Note:　　from multiprocessing import Process, Pool,freeze_support

  pool = Pool(processes=5) #允许进程池同时放入5个进程

  pool.apply_async(func=Foo, args=(i,), callback=Bar) #callback=回调，父进程操作

  #pool.apply(func=Foo, args=(i,)) #串行

  #pool.apply_async(func=Foo, args=(i,)) #并行

from  multiprocessing import Process, Pool,freeze_support

import time

import os

def Foo(i):

    time.sleep(2)

    print("in process",os.getpid())

    return i + 100

def Bar(arg):

    print('-->exec done:', arg,os.getpid())
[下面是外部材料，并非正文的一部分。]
-- ==== Sys2Proof/Machine/Atomics.lean ====
section
/-! DEFINITION. Atomic memory operations (R300 to R322). aq and rl are ignored (R303). -/

namespace Sys2Proof.Machine

/-! ## Word forms (R305 to R313) -/

/-- AMOSWAP.W (R305): the new value is x[rs2]. -/
def execAmoswapW (_aq _rl : Bool) (rd rs1 rs2 : Reg) (s : State) : Result :=
  .next (amoW (fun _ b => b) rd rs1 rs2 s)

/-- AMOADD.W (R306): the sum. -/
def execAmoaddW (_aq _rl : Bool) (rd rs1 rs2 : Reg) (s : State) : Result :=
  .next (amoW (fun a b => a + b) rd rs1 rs2 s)

/-- AMOXOR.W (R307): the exclusive or. -/
def execAmoxorW (_aq _rl : Bool) (rd rs1 rs2 : Reg) (s : State) : Result :=
  .next (amoW (fun a b => a ^^^ b) rd rs1 rs2 s)

/-- AMOAND.W (R308): the and. -/
def execAmoandW (_aq _rl : Bool) (rd rs1 rs2 : Reg) (s : State) : Result :=
  .next (amoW (fun a b => a &&& b) rd rs1 rs2 s)

/-- AMOOR.W (R309): the or. -/
def execAmoorW (_aq _rl : Bool) (rd rs1 rs2 : Reg) (s : State) : Result :=
  .next (amoW (fun a b => a ||| b) rd rs1 rs2 s)

/-- AMOMIN.W (R310): the signed minimum. -/
def execAmominW (_aq _rl : Bool) (rd rs1 rs2 : Reg) (s : State) : Result :=
  .next (amoW (fun a b => if a.slt b then a else b) rd rs1 rs2 s)

/-- AMOMAX.W (R311): the signed maximum. -/
def execAmomaxW (_aq _rl : Bool) (rd rs1 rs2 : Reg) (s : State) : Result :=
  .next (amoW (fun a b => if b.slt a then a else b) rd rs1 rs2 s)

/-- AMOMINU.W (R312): the unsigned minimum. -/
def execAmominuW (_aq _rl : Bool) (rd rs1 rs2 : Reg) (s : State) : Result :=
  .next (amoW (fun a b => if a.ult b then a else b) rd rs1 rs2 s)

/-- AMOMAXU.W (R313): the unsigned maximum. -/
def execAmomaxuW (_aq _rl : Bool) (rd rs1 rs2 : Reg) (s : State) : Result :=
  .next (amoW (fun a b => if b.ult a then a else b) rd rs1 rs2 s)

/-! ## Doubleword forms (R314 to R322) -/

/-- AMOSWAP.D (R314): the new value is x[rs2]. -/
def execAmoswapD (_aq _rl : Bool) (rd rs1 rs2 : Reg) (s : State) : Result :=
  .next (amoD (fun _ b => b) rd rs1 rs2 s)

/-- AMOADD.D (R315): the sum. -/
def execAmoaddD (_aq _rl : Bool) (rd rs1 rs2 : Reg) (s : State) : Result :=
  .next (amoD (fun a b => a + b) rd rs1 rs2 s)

/-- AMOXOR.D (R316): the exclusive or. -/
def execAmoxorD (_aq _rl : Bool) (rd rs1 rs2 : Reg) (s : State) : Result :=
  .next (amoD (fun a b => a ^^^ b) rd rs1 rs2 s)

/-- AMOAND.D (R317): the and. -/
def execAmoandD (_aq _rl : Bool) (rd rs1 rs2 : Reg) (s : State) : Result :=
  .next (amoD (fun a b => a &&& b) rd rs1 rs2 s)

/-- AMOOR.D (R318): the or. -/
def execAmoorD (_aq _rl : Bool) (rd rs1 rs2 : Reg) (s : State) : Result :=
  .next (amoD (fun a b => a ||| b) rd rs1 rs2 s)

/-- AMOMIN.D (R319): the signed minimum. -/
def execAmominD (_aq _rl : Bool) (rd rs1 rs2 : Reg) (s : State) : Result :=
  .next (amoD (fun a b => if a.slt b then a else b) rd rs1 rs2 s)

/-- AMOMAX.D (R320): the signed maximum. -/
def execAmomaxD (_aq _rl : Bool) (rd rs1 rs2 : Reg) (s : State) : Result :=
  .next (amoD (fun a b => if b.slt a then a else b) rd rs1 rs2 s)

/-- AMOMINU.D (R321): the unsigned minimum. -/
def execAmominuD (_aq _rl : Bool) (rd rs1 rs2 : Reg) (s : State) : Result :=
  .next (amoD (fun a b => if a.ult b then a else b) rd rs1 rs2 s)

/-- AMOMAXU.D (R322): the unsigned maximum. -/
def execAmomaxuD (_aq _rl : Bool) (rd rs1 rs2 : Reg) (s : State) : Result :=
  .next (amoD (fun a b => if b.ult a then a else b) rd rs1 rs2 s)

end Sys2Proof.Machine
end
if __name__ == '__main__':#window必须加这一句

    #freeze_support()

    pool = Pool(processes=5) #允许进程池同时放入5个进程

    print("主进程",os.getpid())

    for i in range(10):

        pool.apply_async(func=Foo, args=(i,), callback=Bar) #callback=回调

        #pool.apply(func=Foo, args=(i,)) #串行

        #pool.apply_async(func=Foo, args=(i,)) #并行

    print('end')

    pool.close()

    pool.join() #进程池中进程执行完毕后再关闭，如果注释，那么程序直接关闭。.join()

进程锁：变串行了

from multiprocessing import Process, Lock

def f(l, i):

    #l.acquire()

    print('hello world', i)

    #l.release()

if __name__ == '__main__':

    lock = Lock()

    for num in range(100):

        Process(target=f, args=(lock, num)).start()

Manager：进程间交换数据

from multiprocessing import Process, Manager

import os

def f(d, l):

    d[os.getpid()] =os.getpid()

    l.append(os.getpid())

    print(l)

if __name__ == '__main__':

    with Manager() as manager:

        d = manager.dict() #{} #生成一个字典，可在多个进程间共享和传递

        l = manager.list(range(5))#生成一个列表，可在多个进程间共享和传递

        p_list = []

        for i in range(10):

            p = Process(target=f, args=(d, l))

            p.start()

            p_list.append(p)

        for res in p_list: #等待结果

            res.join()

        print(d)

        print(l)

Pipe：生成两个可以交互数据的进程

parent_conn, child_conn = Pipe()#生成两个可以交换数据的进程

from multiprocessing import Process, Pipe

def f(conn):

    conn.send([42, None, 'hello from child'])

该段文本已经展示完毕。